Host B is sending data to Host A, using a window size equal to one. This means that Host B is expecting an "ACK" for each data segment it sends to Host A. Once the first data segment is sent, Host A receives it and sends an "ACK 2" to Host B. You might be wondering why "ACK 2" and not just "ACK"?

The "ACK 2" is translated by Host B to say: 'I acknowledge (ACK) the packet you just sent me and I am ready to receive the second (2) segment'. So Host B gets the second data segment ready and sends it off to Host A, expecting an "ACK 3" response from Host A so it can send the third data segment for which, as the picture shows, it receives the "ACK 3".

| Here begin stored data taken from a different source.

-- ==== Sys2Proof/Word.lean ====
section
/-! DEFINITION. The words of the LD-4: the byte of its ports and lines, the 16-bit registers of the upload link and the
packed-decimal code (00_scope.md, "Bytes on the ports and the line"). -/

namespace Sys2Proof

/-- One byte on a terminal port, the printer line or the upload line. -/
abbrev Byte := BitVec 8

/-- The CRC register, the random generator, the check word, and a system number as two packed-decimal bytes. -/
abbrev Word16 := BitVec 16

/-- A code as its seven packed-decimal bytes: d1 is the highest nibble, d14 the lowest. Codes whose nibbles are all digits
compare as 14-digit numbers exactly as these words compare. -/
abbrev Code := BitVec 56

end Sys2Proof
end

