-- ==== Sys2Proof/Machine/Bytes.lean ====
section
/-! DEFINITION. Byte order of the ports and the line (00_scope.md, "Bytes on the ports and the line"; Section 11): numbers
high byte first, codes as seven packed-decimal bytes, absent values all FFH; and the CRC of R146. -/

namespace Sys2Proof.Machine

/-- A one-byte number. -/
def byte (n : Nat) : Byte := BitVec.ofNat 8 n

/-- A two-byte number, high byte first. -/
def be16 (n : Nat) : List Byte := [byte (n / 256), byte n]

/-- A three-byte amount, high byte first. -/
def be24 (n : Nat) : List Byte := [byte (n / 65536), byte (n / 256), byte n]

/-- The absent value of `n` bytes (Section 11). -/
def absent (n : Nat) : List Byte := List.replicate n 0xFF#8

/-- A code as seven packed-decimal bytes, d1 the high nibble of the first. -/
def codeBytes (c : Code) : List Byte :=
  be24 (c.toNat / 4294967296) ++ be16 (c.toNat / 65536) ++ be16 c.toNat

/-- An optional code. -/
def codeOrAbsent : Option Code → List Byte
  | some c => codeBytes c
  | none => absent 7

/-- An optional two-byte number. -/
def be16OrAbsent : Option Nat → List Byte
  | some n => be16 n
  | none => absent 2

/-- An optional three-byte amount. -/
def be24OrAbsent : Option Nat → List Byte
  | some n => be24 n
  | none => absent 3

/-- The number whose bytes stand high byte first. -/
def number (bs : List Byte) : Nat := bs.foldl (fun n b => n * 256 + b.toNat) 0

/-- `n` bytes from position `i` on. -/
def slice (bs : List Byte) (i n : Nat) : List Byte := (bs.drop i).take n

/-- The byte at position `i`. -/
def byteAt (bs : List Byte) (i : Nat) : Byte := bs.getD i 0#8

/-- The two-byte number at position `i`. -/
def numAt (bs : List Byte) (i : Nat) : Nat := number (slice bs i 2)

/-- The seven-byte code at position `i`. -/
def codeAt (bs : List Byte) (i : Nat) : Code := BitVec.ofNat 56 (number (slice bs i 7))

/-- A flag sent as 0 or 1. -/
def bit (b : Bool) : Byte := if b then 1#8 else 0#8

/-- One of the eight shifts of a byte into the CRC register (R146). -/
def crcShift (r : Word16) : Word16 := if r.getLsbD 15 then (r <<< 1) ^^^ 0x1021#16 else r <<< 1

/-- `n` shifts of the CRC register. -/
def crcShifts : Nat → Word16 → Word16
  | 0, r => r
  | n + 1, r => crcShifts n (crcShift r)

/-- A byte taken into the CRC register: combined into its high eight bits, then eight shifts (R146). -/
def crcByte (r : Word16) (b : Byte) : Word16 := crcShifts 8 (r ^^^ ((b.setWidth 16) <<< 8))

/-- The CRC of a run of bytes (R146). -/
def crc16 (bs : List Byte) : Word16 := bs.foldl crcByte 0xFFFF#16

end Sys2Proof.Machine
end

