-- ==== Sys2Proof/Machine/Runs.lean ====
section
/-! DEFINITION. Upload runs (Sections 8.4 to 8.6): how a run begins and ends, contention, the sending of its frames, their
answers and timeouts, and the link's judgement of the window. END_FRAME stands with the clock (ClockUnit.lean). -/

namespace Sys2Proof.Machine

/-- A run is in progress: the states CONTEND to SEND-REPLY (R164). -/
def RunState.inRun : RunState → Bool
  | .idle => false
  | .armed => false
  | _ => true

/-- The frame that the journal calls for: DATA while it holds a PENDING record, POLL otherwise (R153, R155). -/
def State.frameWanted (s : State) : FrameInFlight := if s.pendingCount = 0 then .poll else .data none

/-- A run begins (R153). -/
def beginRun (s : State) : State :=
  onLink (fun l => { l with
    run := .contend, retry := none, attempts := 0, timeouts := 0, confirmed := 0, applied := 0,
    frame := s.frameWanted, seek := .gap 0 }) s

/-- A run ends DONE (R161). -/
def runDone (s : State) : State :=
  onLink (fun l => { l with
      run := .idle, outcome := .done, frame := .none, seek := .off, replyTimer := false, reply := none })
    (postStaff { kind := .uploadDone, value := some (.counts s.link.confirmed s.link.applied) } s)

/-- The run state that a failed run leaves (R161): ARMED while the window is open, but IDLE for STOPPED. -/
def stateAfterFailure (r : FailReason) (windowOpen : Bool) : RunState :=
  if windowOpen ∧ r ≠ .stopped then .armed else .idle

/-- A run ends FAILED (R161). -/
def runFailed (r : FailReason) (s : State) : State :=
  let next := stateAfterFailure r s.link.windowOpen
  onLink (fun l => { l with
      run := next, outcome := .failed r, frame := .none, seek := .off, replyTimer := false, reply := none,
      retry := if next = .armed then some s.config.retryInterval else none })
    (postStaff { kind := .uploadFailed, reason := some (.fail r) } (unsend s))

/-- The link judges its window open flag (R162): a window start begins a run from IDLE, a window end takes ARMED to IDLE. -/
def judgeLink (s : State) : State :=
  let o := s.windowJudged
  let s' := onLink (fun l => { l with windowOpen := o }) s
  if o = s.link.windowOpen then s
  else if o then (if s.link.run = .idle then beginRun s' else s')
  else if s.link.run = .armed then onLink (fun l => { l with run := .idle, retry := none }) s' else s'

/-- The retry timer counts a new minute down in ARMED (R163). -/
def countRetry (s : State) : State :=
  if s.link.run = .armed then onLink (fun l => { l with retry := l.retry.map (· - 1) }) s else s

/-- RETRY_EXPIRY (R163): the retry timer has run out in ARMED, and a run begins. The row may also come in the timer's last
minute when the new minute about to be handed on is a window end: the order "expiry first" of R163 (log entry 13). -/
def onRetryExpiry (s : State) : State :=
  if s.running ∧ s.link.run = .armed
      ∧ (s.link.retry = some 0 ∨ (s.link.retry = some 1 ∧ s.windowEndsNext = true)) then beginRun s
  else s

/-! ### Contention (R150 to R152) -/

/-- The link seeks a gap: it is in CONTEND, neither jamming nor in a backoff. -/
def State.seeksGap (s : State) : Option Nat :=
  if s.running = true ∧ s.link.run = .contend ∧ s.link.jam = none then
    match s.link.seek with
    | .gap n => some n
    | _ => none
  else none

/-- LINE_ACTIVITY (R150): a start bit on the line sets a gap count below 8 back to 0. -/
def onLineActivity (s : State) : State :=
  match s.seeksGap with
  | some n => if n < 8 then onLink (fun l => { l with seek := .gap 0 }) s else s
  | none => s

/-- GAP_COMMITTED (R150): the gap count reaches 8 character times. -/
def onGapCommitted (s : State) : State :=
  match s.seeksGap with
  | some n => if n < 8 then onLink (fun l => { l with seek := .gap 8 }) s else s
  | none => s

/-- NO_LINE (R150): 30 s of seeking without committing. -/
def onNoLine (s : State) : State :=
  match s.seeksGap with
  | some n => if n < 8 then runFailed .noLine s else s
  | none => s

/-- The DATA frame formed (R154): the oldest records, up to eight, marked SENT, and the frame's characters. -/
def sendDataFrame (s : State) : State :=
  let n := min 8 s.rm.journal.length
  let s' := markSent n s
  let seq := (s'.rm.journal.head?.map Record.seq).getD 0
  onLink (fun l => { l with
    run := .sendData, frame := .data (some (seq, n)), seek := .off,
    sending := s.deskFrame kindData seq ((s'.rm.journal.take n).flatMap Record.bytes) }) s'

/-- GAP_WON (R150, R154, R157): the gap count reaches 12 character times and the frame in flight is sent. -/
def onGapWon (s : State) : State :=
  match s.seeksGap with
  | none => s
  | some _ =>
    match s.link.frame with
    | .data _ => sendDataFrame s
    | .poll => onLink (fun l => { l with run := .sendPoll, seek := .off, sending := s.deskFrame kindPoll 0 [] }) s
    | .none => s

/-- The frame in flight as a cut-off or unanswered sending leaves it: a DATA frame is formed afresh (R154). -/
def FrameInFlight.unformed : FrameInFlight → FrameInFlight
  | .data _ => .data Option.none
  | x => x

/-- COLLISION (R151): the frame is cut off, its records return to PENDING, the jam begins, and the attempt count increases;
at 12 the run fails, otherwise the link enters CONTEND. -/
def onCollision (s : State) : State :=
  if s.running ∧ (s.link.run = .sendData ∨ s.link.run = .sendPoll) then
    let s' := onLink (fun l => { l with attempts := l.attempts + 1, sending := jamBytes }) (unsend s)
    if 12 ≤ s.link.attempts + 1 then onLink (fun l => { l with jam := some .runOver }) (runFailed .collisions s')
    else onLink (fun l => { l with run := .contend, frame := l.frame.unformed, jam := some .backoff, seek := .off }) s'
  else s

/-- The backoff in slots: the lowest `k` bits of the random generator, `k` the lesser of the attempt count and 8 (R151). -/
def backoffSlots (random : Word16) (attempts : Nat) : Nat := random.toNat % 2 ^ min attempts 8

/-- JAM_END (R151, R159): the two jam characters have been sent; the link waits its backoff, or seeks at once where it is 0,
or returns to AWAIT-UPDATE after an abandoned reply. -/
def onJamEnd (s : State) : State :=
  if s.running then
    match s.link.jam with
    | none => s
    | some .backoff =>
      let r := backoffSlots s.link.random s.link.attempts
      onLink (fun l => { l with jam := none, sending := [], seek := if r = 0 then .gap 0 else .backoff r }) s
    | some .reply =>
      onLink (fun l => { l with jam := none, sending := [], run := .awaitUpdate, reply := none, replyTimer := true }) s
    | some .runOver => onLink (fun l => { l with jam := none, sending := [] }) s
  else s

/-- BACKOFF_END (R151): the link seeks a gap afresh. -/
def onBackoffEnd (s : State) : State :=
  match s.link.seek with
  | .backoff _ => if s.running ∧ s.link.run = .contend then onLink (fun l => { l with seek := .gap 0 }) s else s
  | _ => s

/-- One step of the random generator (R152). -/
def randomStep (g : Word16) : Word16 :=
  (g <<< 1) ||| (BitVec.ofBool (g.getLsbD 15 ^^ g.getLsbD 13 ^^ g.getLsbD 12 ^^ g.getLsbD 10)).setWidth 16

/-- RANDOM_GENERATOR_STEP (R152): once every character time. -/
def onRandomGeneratorStep (s : State) : State :=
  if s.running then onLink (fun l => { l with random := randomStep l.random }) s else s

/-- The seed at a start (R152). -/
def randomSeed (address minute : Nat) : Word16 :=
  if (address * 257 + minute) % 65536 = 0 then 0xACE1#16 else BitVec.ofNat 16 (address * 257 + minute)

/-! ### Frames sent and answered (R154 to R159) -/

/-- DATA_FRAME_SENT (R154). -/
def onDataFrameSent (s : State) : State :=
  if s.running ∧ s.link.run = .sendData then
    onLink (fun l => { l with run := .awaitAck, attempts := 0, replyTimer := true, sending := [] }) s
  else s

/-- POLL_SENT (R157). -/
def onPollSent (s : State) : State :=
  if s.running ∧ s.link.run = .sendPoll then
    onLink (fun l => { l with run := .awaitUpdate, attempts := 0, replyTimer := true, sending := [] }) s
  else s

/-- The borrowers with a FINE or PAYMENT among some records, in the order in which their first stands (R93). -/
def moneyBorrowers (l : List Record) : List Code :=
  (l.filterMap (fun r => if r.kind = .fine ∨ r.kind = .payment then r.borrower else none)).reverse.dedup.reverse

/-- A confirmation (R34, R91, R93): the oldest `m` records removed, the rest PENDING, the balances of the borrowers
concerned folded afresh and their threshold tests run, with no station and port A (TABLE 2-2), and the arming (R38). -/
def confirm (m : Nat) (s : State) : State :=
  let bs := moneyBorrowers (s.rm.journal.take m)
  let s1 := bs.foldl (fun t b => refold b t) (unsend (dropRecords m s))
  rearm (highWater (bs.foldl (fun t b => runTest none .A b t) s1))

/-- ACK_FRAME (R155): an accepted ACK with count `k` for a frame of `n` records confirms min(k, n). While PFAIL is high it is
not acted on (R37, R169). -/
def onAckFrame (f : List Byte) (s : State) : State :=
  let s0 := heardActivity f s
  match s.acceptedAck f, s.link.frame with
  | some k, .data (some (_, n)) =>
    if s.pfail then s0
    else
      let s1 := confirm (min k n) s0
      onLink (fun l => { l with
        run := .contend, replyTimer := false, timeouts := 0, confirmed := min 65535 (l.confirmed + min k n),
        frame := s1.frameWanted, seek := .gap 0 }) s1
  | _, _ => s0

/-- BUSY_FRAME (R155). -/
def onBusyFrame (f : List Byte) (s : State) : State :=
  let s0 := heardActivity f s
  if s.acceptsBusy f then runFailed .centralBusy s0 else s0

/-- REPLY_TIMEOUT (R156, R157): 3 s without the reply awaited; the third in a row fails the run. -/
def onReplyTimeout (s : State) : State :=
  if s.running ∧ s.link.replyTimer ∧ (s.link.run = .awaitAck ∨ s.link.run = .awaitUpdate) then
    let s' := onLink (fun l => { l with timeouts := l.timeouts + 1, replyTimer := false }) (unsend s)
    if 3 ≤ s.link.timeouts + 1 then runFailed .noReply s'
    else
      onLink (fun l => { l with
        run := .contend, frame := if s.link.run = .awaitAck then .data none else .poll, seek := .gap 0 }) s'
  else s

/-- The link enters SEND-REPLY for an UPDATE of frame number `seq` with a reply count (R158). -/
def prepareReply (seq count : Nat) (l : Link) : Link :=
  { l with run := .sendReply, replyTimer := false, timeouts := 0, reply := some ⟨seq, count, false⟩ }

/-- A run update applied for the first time, or recognised as a repeat (R158). -/
def runUpdate (r : RxFrame) (s : State) : State :=
  match s.rm.lastRun.filter (fun x => x.1 == r.seq) with
  | some (_, count) => onLink (prepareReply r.seq count) s
  | none =>
    let (t, count) := applyFrame r s
    onLink (fun l => prepareReply r.seq count { l with applied := min 65535 (l.applied + count) })
      { t with rm := { t.rm with lastRun := some (r.seq, count) } }

/-- UPDATE_FRAME (R158): a run UPDATE accepted in AWAIT-UPDATE. While PFAIL is high it is not acted on (R37, R169). -/
def onUpdateFrame (f : List Byte) (s : State) : State :=
  let s0 := heardActivity f s
  match s.acceptedUpdate f with
  | some r => if s.pfail then s0 else runUpdate r s0
  | none => s0

/-- REPLY_DELAY_END (R159): the ACK is sent without seeking a gap. -/
def onReplyDelayEnd (s : State) : State :=
  match s.link.reply with
  | some r =>
    if s.running ∧ s.link.run = .sendReply ∧ s.link.jam = none ∧ r.sending = false then
      onLink (fun l => { l with
        reply := some { r with sending := true }, sending := s.deskFrame kindAck r.seq [byte r.count] }) s
    else s
  | none => s

/-- The ACK of a reply is being sent. -/
def State.sendsReply (s : State) : Bool :=
  decide (s.running = true ∧ s.link.run = .sendReply ∧ s.link.jam = none) && (s.link.reply.map Reply.sending).getD false

/-- REPLY_SENT (R159). -/
def onReplySent (s : State) : State :=
  if s.sendsReply then
    onLink (fun l => { l with run := .awaitUpdate, reply := none, replyTimer := true, sending := [] }) s
  else s

/-- REPLY_COLLISION (R159): the reply is cut off and two jam characters are sent. -/
def onReplyCollision (s : State) : State :=
  if s.sendsReply then onLink (fun l => { l with jam := some .reply, sending := jamBytes }) s else s

/-- FRAME_ABANDONED (R147): a frame abandoned has no effect and is not reported; the receiver hunts again. -/
def onFrameAbandoned (_cause : AbandonCause) (s : State) : State := s

def execRetryExpiry (s : State) : Host.Outcome State Fault Refusal := .next (onRetryExpiry s)
def execGapWon (s : State) : Host.Outcome State Fault Refusal := .next (onGapWon s)
def execNoLine (s : State) : Host.Outcome State Fault Refusal := .next (onNoLine s)
def execCollision (s : State) : Host.Outcome State Fault Refusal := .next (onCollision s)
def execBackoffEnd (s : State) : Host.Outcome State Fault Refusal := .next (onBackoffEnd s)
def execDataFrameSent (s : State) : Host.Outcome State Fault Refusal := .next (onDataFrameSent s)
def execPollSent (s : State) : Host.Outcome State Fault Refusal := .next (onPollSent s)
def execAckFrame (f : List Byte) (s : State) : Host.Outcome State Fault Refusal := .next (onAckFrame f s)
def execBusyFrame (f : List Byte) (s : State) : Host.Outcome State Fault Refusal := .next (onBusyFrame f s)
def execReplyTimeout (s : State) : Host.Outcome State Fault Refusal := .next (onReplyTimeout s)
def execUpdateFrame (f : List Byte) (s : State) : Host.Outcome State Fault Refusal := .next (onUpdateFrame f s)
def execReplyDelayEnd (s : State) : Host.Outcome State Fault Refusal := .next (onReplyDelayEnd s)
def execReplySent (s : State) : Host.Outcome State Fault Refusal := .next (onReplySent s)
def execReplyCollision (s : State) : Host.Outcome State Fault Refusal := .next (onReplyCollision s)
def execFrameAbandoned (cause : AbandonCause) (s : State) : Host.Outcome State Fault Refusal :=
  .next (onFrameAbandoned cause s)
def execLineActivity (s : State) : Host.Outcome State Fault Refusal := .next (onLineActivity s)
def execGapCommitted (s : State) : Host.Outcome State Fault Refusal := .next (onGapCommitted s)
def execJamEnd (s : State) : Host.Outcome State Fault Refusal := .next (onJamEnd s)
def execRandomGeneratorStep (s : State) : Host.Outcome State Fault Refusal := .next (onRandomGeneratorStep s)

end Sys2Proof.Machine
end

However, if it received an "ACK 2" again, this would mean something went wrong with the previous transmission and Host B will retransmit the lost segment. We will see how this works in the Acknowledgments section later on.

Example#2

 

We have a window size equal to 3, which means that Host B can send 3 data segments to Host A before expecting an "ACK" back. Host B sends the first 3 segments (Send 1, Send 2 and Send 3), Host A receives them all in good condition and then sends the "ACK 4" to Host B. This means that Host A acknowledged the 3 data segments Host B sent and awaits the next data segments which, in this case, would be 4, 5 and 6

 

·        TCP Acknowledgment. How it works?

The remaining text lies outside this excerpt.